Tuesday, March 11, 2008

A Mother's Pain: "Broken and Blessed" by Catherine Adamkiewicz


As we wind our way toward Lent, I wanted to share with you a story that made me think of the first time I watched The Passion of the Christ and saw the intimate connection between Mary and her Son. As she followed Him as He took His final steps along the Via Dolorosa. Tensing, then melting as she sensed His presence, chained in the hell hole beneath her feet. Watching with eyes full of soundless anguish as she stood helpless, watching her baby boy's back flayed open by the Roman guard.

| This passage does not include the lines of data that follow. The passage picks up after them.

-- ==== Sys2Proof/Machine/Stream.lean ====
section
/-! DEFINITION. Ops 0x80-0x89: the loop nest, the ports, loads, stores, prefetch and stamped accesses of an AG (spec 06,
R154-R173). These instructions ignore `ty`, `ln` and, where not said otherwise, `pm`. -/
namespace Sys2Proof.Machine

/-- Fields of `imm` (R156). -/
def imSp (f : Fields) : Nat := f.imm.toNat % 4
def imP2 (f : Fields) : Nat := f.imm.toNat / 4 % 4
def imP3 (f : Fields) : Nat := f.imm.toNat / 16 % 4
def imCo (f : Fields) : Nat := f.imm.toNat / 64 % 8
def imSz8 (f : Fields) : Bool := f.imm.getLsbD 9
def imOfs (f : Fields) : Nat := f.imm.toNat / 1024 % 64

/-- An instruction that uses operand a alone. -/
def onlyA : Uses := { a := true, b := false, c := false, d := false }
def onlyB : Uses := { a := false, b := true, c := false, d := false }
def onlyAB : Uses := { a := true, b := true, c := false, d := false }
def onlyD : Uses := { a := false, b := false, c := false, d := true }
def noUses : Uses := { a := false, b := false, c := false, d := false }

-- The nest ------------------------------------------------------------------------------------------------------------

/-- The nest with its counters at 0. -/
def Nest.rewound (n : Nest) : Nest := { n with ctr := List.replicate 6 0 }

/-- The bits of a register written into the nest, and the flow bits (R157, R87; log 15). -/
def Nest.taint (n : Nest) (e : Elem) (r : Reg) : Nest := { n with pz := n.pz || r.pz || e.flowP, tn := n.tn || r.tn || e.flowT }

/-- The element with another nest. -/
def Elem.setNest (e : Elem) (n : Nest) : Elem := { e with ag := { e.ag with nest := n } }

def bodyNest : Body := fun s f e => do
  let v := f.var.toNat
  let n := e.ag.nest
  let u := if v = 6 then onlyA else noUses
  checkRaw e f u (decide (v ≤ 7) && !(decide (v ≤ 5) && f.imm == 0)) none
  if v ≤ 5 then done s (e.setNest ({ n with cnt := n.cnt.set v f.imm.toNat }.rewound.taint e Reg.zero))
  else if v = 6 then
    let r := readDes s e f.a
    done s (e.setNest ({ n with base := laneCoords r.pay }.rewound.taint e r))
  else done s (e.setNest Nest.initial)

/-- `nest` (R162). -/
def execNest (f : Fields) (s : State) : Host.Outcome State Fault Refusal := issue 0x80 bodyNest f s

def bodyNstr : Body := fun s f e => do
  let v := f.var.toNat
  checkRaw e f onlyA (decide (v ≤ 5)) none
  let r := readDes s e f.a
  let n := e.ag.nest
  done s (e.setNest ({ n with str := n.str.set v (laneCoords r.pay) }.rewound.taint e r))

/-- `nstr` (R163). -/
def execNstr (f : Fields) (s : State) : Host.Outcome State Fault Refusal := issue 0x81 bodyNstr f s

/-- The nest's bits as a source. -/
def Nest.bits (n : Nest) : Reg := { pay := 0, pz := n.pz, tn := n.tn }

def bodyGen : Body := fun s f0 e => do
  let f := { f0 with ln := 0 }
  checkRaw e f onlyD (decide (f.var.toNat ≤ 1)) (badReg e f)
  let n := e.ag.nest
  let wraps := if f.var = 0 then n.advance.2 else 0
  let e := put s e f (fun i => if i ≤ 5 then BitVec.ofInt 32 (n.coord i) else if i = 6 then BitVec.ofNat 32 wraps else 0) [n.bits]
  done s (if f.var = 0 then e.setNest n.advance.1 else e)

/-- `gen` (R164). -/
def execGen (f : Fields) (s : State) : Host.Outcome State Fault Refusal := issue 0x82 bodyGen f s

-- Binding -------------------------------------------------------------------------------------------------------------

def bodyHbind : Body := fun s f e => do
  checkRaw e f onlyA (f.var == 0) none
  let p := e.port (imSp f)
  awaitFree (p.outst == 0)
  let r := readDes s e f.a
  let hdl := (r.pay.lane 0).toNat
  let ctx := (s.region e.rgn).ctx
  need (!r.pz) (.poison 0 f.d.toNat 0)
  need (handleOk s ctx hdl) (.handle (imSp f) hdl 0)
  let h := heAt s ctx (hdlSlot hdl)
  let e := e.setPort (imSp f) { p with bind := bindReg hdl p.tsz true, hent := h, srec := srAt s (heSrec h), stale := false, tile := none }
  done s (e.setNest (e.ag.nest.taint e { r with pz := false }))

/-- `hbind` (R165). -/
def execHbind (f : Fields) (s : State) : Host.Outcome State Fault Refusal := issue 0x88 bodyHbind f s

def bodyPgsz : Body := fun s f e => do
  need (f.var == 0 && imP2 f != 3) .instr
  let p := e.port (imSp f)
  awaitFree (p.outst == 0)
  done s (e.setPort (imSp f) { p with bind := bindReg p.hdl (imP2 f) p.bnd })

/-- `pgsz` (R166). -/
def execPgsz (f : Fields) (s : State) : Host.Outcome State Fault Refusal := issue 0x89 bodyPgsz f s

-- Loads and stores ------------------------------------------------------------------------------------------------------

/-- Whether a load queue has room (R167, R183). -/
def lqRoom (p : Port) : Bool := decide (p.lq.length + p.reqs.length < 32)

/-- The coordinates of an access: the nest's, or operand a's; with their bits (R161, R167). -/
def coordsOf (s : State) (e : Elem) (f : Fields) (nest : Bool) : List Int × Reg :=
  if nest then (e.ag.nest.coords, e.ag.nest.bits) else (laneCoords (readDes s e f.a).pay, readDes s e f.a)

/-- A wait on a names an input slot, in the forms driven by the nest too, whose field lists hold `wa` (R44, R167, R169). -/
def coordWait (f : Fields) : Bool := f.wa == 0 || isSlot f.a

/-- The nest advanced where the access is driven by it. -/
def stepNest (e : Elem) (nest : Bool) : Elem := if nest then e.setNest e.ag.nest.advance.1 else e

/-- A request that makes no access, because its address is poisoned (R161). -/
def deadReq (s : State) (e : Elem) (c : Reg) (stamp : Option Nat) : Req :=
  { addr := 0, valid := 0, stamp := stamp, pz := true, tn := c.tn || e.flowT, skip := true, before := e.ag.seq, ctr := e.ag.nest.ctr,
    pol := 0, tcl := 0, home := true, ord := s.orders, via := none }

/-- A request of an access (R161, R167): the meta bits its word will carry beside the granule's. A tensor of
stamped or host space is served at its home. -/
def liveReq (s : State) (e : Elem) (a : Access) (c : Reg) (pol : Nat) (stamp : Option Nat) : Req :=
  { addr := a.addr, valid := a.valid * a.fmt.bits, stamp := stamp, pz := c.pz || e.flowP, tn := c.tn || e.flowT, skip := false,
    before := e.ag.seq, ctr := e.ag.nest.ctr, pol := pol, tcl := heTcl a.hent,
    home := a.homed, ord := s.orders, via := some a.via }

/-- A request sent: it reserves the next entry of the load queue. -/
def sendReq (s : State) (e : Elem) (pno : Nat) (p : Port) (r : Req) : State × Elem :=
  ({ s with orders := s.orders + 1 }, e.setPort pno { p with reqs := p.reqs ++ [r], outst := p.outst + 1 })

def bodyTld : Body := fun s f e => do
  let v := f.var.toNat
  let nest := v == 0 || v == 2
  checkRaw e f (if nest then noUses else onlyA) (decide (v ≤ 3) && coordWait f) none
  let pno := imSp f
  awaitCount (lqRoom (e.port pno))
  let (c, r) := coordsOf s e f nest
  if r.pz then
    needDes (e.port pno).bnd f.a
    let (s, e) := sendReq s e pno (e.port pno) (deadReq s e r none)
    done s (stepNest e nest)
  else
    let (s', p, a) ← portAccess s e f.a pno c .load
    let (s', e') := sendReq s' e pno p (liveReq s e a r (if 2 ≤ v then 2 else hePol a.hent) none)
    done s' (stepNest e' nest)

/-- `tld` (R159, R161, R167, R168). -/
def execTld (f : Fields) (s : State) : Host.Outcome State Fault Refusal := issue 0x83 bodyTld f s

/-- The address a refused store reports (R383): the access's, or 0. -/
def accessAddr (r : Res (State × Port × Access)) : Nat :=
  match r with
  | .ok x => x.2.2.addr
  | .error _ => 0

/-- The store of an access, as it stands in its agent (R161, R169). -/
def storeOf (e : Elem) (ord pno : Nat) (a : Access) (w : CWord) (tn : Bool) : PStore :=
  { seq := e.ag.seq, base := a.addr, data := w.pay, mask := a.mask, pz := false, tn := tn, port := some pno, acc := false, rel := false,
    reg := none, via := some a.via, ord := ord, pol := hePol a.hent, tcl := heTcl a.hent }

def bodyTst : Body := fun s f e => do
  let nest := f.var == 0
  checkRaw e f (if nest then noUses else onlyA) (decide (f.var.toNat ≤ 1) && coordWait f) none
  let pno := imSp f
  let q := e.port pno
  awaitCount (q.sq != [])
  let w := q.sq.headD CWord.zero
  let (c, r) := coordsOf s e f nest
  let acc := portAccess s e f.a pno c .store
  need (!(r.pz || w.pz || e.flowP)) (.poison 0 f.d.toNat (accessAddr acc))
  let (s', p, a) ← acc
  let st := storeOf e s'.orders pno a w (r.tn || w.tn || e.flowT)
  let e' := e.setPort pno { p with sq := p.sq.drop 1, outst := p.outst + 1 }
  done { s' with orders := s'.orders + 1 } (stepNest { e' with ag := { e'.ag with sb := e'.ag.sb ++ [st], seq := e'.ag.seq + 1 } } nest)

/-- `tst` (R159, R161, R169). -/
def execTst (f : Fields) (s : State) : Host.Outcome State Fault Refusal := issue 0x84 bodyTst f s

-- Stamped accesses ------------------------------------------------------------------------------------------------------

/-- A die that is too wide traps (R193). -/
def needNarrow (d : Die) : Res Unit := need (!d.tooWide) (.widen d.width d.lim)

/-- The stamp in lanes 0 and 1 of an operand. -/
def stampOf (p : Payload) : Nat := (p.lane 0).toNat + (p.lane 1).toNat * 2 ^ 32

def bodyTsts : Body := fun s f e => do
  let nest := f.var == 0
  checkRaw e f (if nest then onlyB else onlyAB) (decide (f.var.toNat ≤ 1) && coordWait f) none
  let pno := imSp f
  let q := e.port pno
  awaitCount (q.sq != [])
  let d := s.die e.die
  needNarrow d
  let b := readDes s e f.b
  let st := stampOf b.pay
  let w := q.sq.headD CWord.zero
  let (c, r) := coordsOf s e f nest
  let acc := portAccess s e f.a pno c .tsts
  need (!(r.pz || w.pz || b.pz || e.flowP)) (.poison 0 f.d.toNat (accessAddr acc))
  need (decide (d.early < st)) (.tooOld st pno none)
  need (decide (st ≤ d.late + 2 ^ 30)) (.operand f.b.toNat)
  let (s', p, a) ← acc
  let t : Tsts := { port := pno, base := a.addr, data := w.pay, mask := a.mask, pz := false, tn := r.tn || w.tn || b.tn || e.flowT,
                    stamp := st, ctr := e.ag.nest.ctr, via := some a.via, pol := hePol a.hent, tcl := heTcl a.hent }
  let e' := e.setPort pno { p with sq := p.sq.drop 1, outst := p.outst + 1 }
  done s' (stepNest { e' with ag := { e'.ag with tsts := e'.ag.tsts ++ [t] } } nest)

/-- `tsts` (R161, R171, R193). -/
def execTsts (f : Fields) (s : State) : Host.Outcome State Fault Refusal := issue 0x86 bodyTsts f s

def bodyTlda : Body := fun s f e => do
  let nest := f.var == 0
  checkRaw e f (if nest then onlyB else onlyAB) (decide (f.var.toNat ≤ 1) && coordWait f) none
  let pno := imSp f
  let d := s.die e.die
  needNarrow d
  awaitCount (lqRoom (e.port pno))
  let b := readDes s e f.b
  let st := stampOf b.pay
  let (c, r0) := coordsOf s e f nest
  let r : Reg := { r0 with pz := r0.pz || b.pz, tn := r0.tn || b.tn }
  awaitFree (b.pz || decide (st < d.early))
  if r.pz then
    needDes (e.port pno).bnd f.a
    let (s, e) := sendReq s e pno (e.port pno) (deadReq s e r none)
    done s (stepNest e nest)
  else
    let (s', p, a) ← portAccess s e f.a pno c .tlda
    let (s', e') := sendReq s' e pno p (liveReq s e a r (hePol a.hent) (some st))
    done s' (stepNest e' nest)

/-- `tlda` (R161, R173, R193). -/
def execTlda (f : Fields) (s : State) : Host.Outcome State Fault Refusal := issue 0x85 bodyTlda f s

-- Engine operations -------------------------------------------------------------------------------------------------------

/-- The completion object of an instruction: eight on an AG, 32 on a core, which names them by `imm` 10:6 (R185). -/
def coNo (e : Elem) (f : Fields) : Nat := if e.cls = .fc then f.imm.toNat / 64 % 32 else imCo f

def Elem.co (e : Elem) (n : Nat) : BitVec 32 := e.ag.cos.toList.getD n 0
def Elem.setCo (e : Elem) (n : Nat) (v : BitVec 32) : Elem := { e with ag := { e.ag with cos := e.ag.cos.setIfInBounds n v } }

/-- Fields of a completion object (R185). -/
def coSt (c : BitVec 32) : Nat := bitsAt c.toNat 30 2
def coStp (c : BitVec 32) : Bool := c.getLsbD 29
def coFcs (c : BitVec 32) : Nat := bitsAt c.toNat 20 6
def coMake (st stp kind fcs : Nat) : BitVec 32 := BitVec.ofNat 32 (fieldsNat [(30, st % 4), (29, stp % 2), (26, kind % 8), (20, fcs % 64)])

/-- Fields of an operation's `imm` (R156): the port number of its `i`-th port. -/
def EngOp.portNo (o : EngOp) (i : Nat) : Nat :=
  if i = 0 then o.imm.toNat % 4 else if i = 1 then o.imm.toNat / 4 % 4 else o.imm.toNat / 16 % 4

/-- An engine operation forked (R185, R186): its object is busy, and it sees the agent's stores so far. -/
def Elem.fork (e : Elem) (f : Fields) (kind : Nat) (a b : Reg) (ports : List Port) : Elem :=
  let co := coNo e f
  let op : EngOp := { co := co, kind := kind, var := f.var.toNat, args := a.pay, argb := b.pay, imm := f.imm, done := 0, fcs := 0,
                      before := e.ag.seq, tn := a.tn || b.tn || e.flowT, why := [], ran := false,
                      ports := ports, writes := [], tile := 0, res := none, spoilt := none }
  let e := e.setCo co (coMake 1 0 kind 0)
  { e with ag := { e.ag with eng := e.ag.eng ++ [op] } }

/-- An engine operation whose object is not idle forks nothing (R185). -/
def needIdle (e : Elem) (f : Fields) : Res Unit := need (coSt (e.co (coNo e f)) == 0) (.operand f.a.toNat)

/-- Operands of an engine operation that carry poison name no place to store to: a poison-consumption fault (R161; log 16). -/
def needClean (e : Elem) (l : List Reg) (d : BitVec 10) : Res Unit := need (!(l.any Reg.pz || e.flowP)) (.poison 0 d.toNat 0)

/-- A prefetch into the caches (R170, R257): it fills the home slice, and the RDC where the word is remote, of no stamped tensor (R254)
and of a policy that lets it, and pins where the policy says so; a word of host space it drops (R268). -/
def prefetch (s : State) (e : Elem) (a : Access) : State :=
  if heSpc a.hent = 2 then s
  else if isLocal e.die a.addr then
    (match s.cur with
     | .el n => agentFill s (.el n) e.die a.addr (hePol a.hent) (heTcl a.hent)
     | .fc _ => s)
  else if heSpc a.hent ≠ 1 ∧ (hePol a.hent = 0 ∨ hePol a.hent = 2) then
    (match rdcFind s e.die e.rgn a.addr with
     | some _ => s
     | none => l2Fill (rdcFill s e.die e.rgn a.addr) a.addr (heTcl a.hent))
  else l2Serve s a.addr (hePol a.hent) (heTcl a.hent)

def bodyPref : Body := fun s f e => do
  if f.var = 1 then
    checkRaw e f onlyAB true none
    let a := readDes s e f.a
    let b := readDes s e f.b
    let len := (b.pay.lane 0).toNat
    let t := (b.pay.lane 1).toNat % 8
    let at' := (b.pay.lane 2).toNat
    need (decide (t < e.ag.targets.length ∧ at' % 64 = 0 ∧ at' + 64 * len ≤ 2 ^ 17 ∧ 1 ≤ len ∧ len ≤ 2048)) (.operand f.b.toNat)
    needDes (e.port (imSp f)).bnd f.a
    needIdle e f
    needClean e [a, b] f.d
    let e := e.setPort (imSp f) (freshPort s (e.port (imSp f)) (s.region e.rgn).ctx)
    done s (e.fork f 4 a b [e.port (imSp f)])
  else
    checkRaw e f onlyA (f.var == 0) none
    let r := readDes s e f.a
    let pno := imSp f
    match portAccess s e f.a pno (laneCoords r.pay) .load with
    | .ok (s', p, a) => if r.pz then done s e else done (prefetch s' e a) (e.setPort pno p)
    | .error _ => done s e

/-- `pref` (R170). -/
def execPref (f : Fields) (s : State) : Host.Outcome State Fault Refusal := issue 0x87 bodyPref f s

end Sys2Proof.Machine
end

It is unthinkable. Unimaginable. Horrific. In some ways, the pain must have been even more unbearable for her than it was for Him, for nothing is worse than watching someone you love die a slow, torturous death. She bore it bravely, even silently (at least in the movie). Somehow she lived through that endless night, and opened her eyes again early that Sunday morning.


Though just how she did it, we'll never know.


I just finished reading Broken and Blessed, Cathy's tribute to her infant daughter Celeste, who at four months of age died of complications from a specific heart defect, and had the same reaction: Just how she did it, I have no idea.Cathy writes about her daughter:


The place where Celeste's suffering is acknowledged is a place I cannot visit too frequently; the pain it evokes is too raw. But to deny the existence of it, to not realize its value and even its beauty would be wrong.

She suffered. From the moment of her birth, she was denied the comfort of her mother's arms, and the joy of nursing. ... Some sufferings were more intense. She endured more IV procedures than I can remember, some involving the OR method known as a "cut-down." Her head was even partially shaved for some of these, while others were inserted into her hands, feet, and even her jugular vein.... There is nothing like seeing your baby's blood (81-82).

Even so, she managed to find the blessing in it. That is the miracle. That is the hope. "Our lives are precious gifts meant to be tended with care," Cathy writes. "The world I had once viewed in black and white began to take on brilliant shades of gray. I sought to see the gifts others had to bring, and I desired to know my own. .... There were no black armbands in the Adamkiewicz household. Instead, we mourned in Technicolor, figuratively and quite literally. ... The pendulum had swung to the farthest reaches of sadness, and now I was hastening it back to a place of joy and beauty" (p.169).


Cathy's message of hope in the midst of great suffering is an especially appropriate one for us to consider this time of year. As we contemplate the Passion and Death of Our Lord, we are reminded of the great joy that is heightened by this season of tremendous suffering. Without Good Friday there can be no Easter. Without the cross, no resurrection.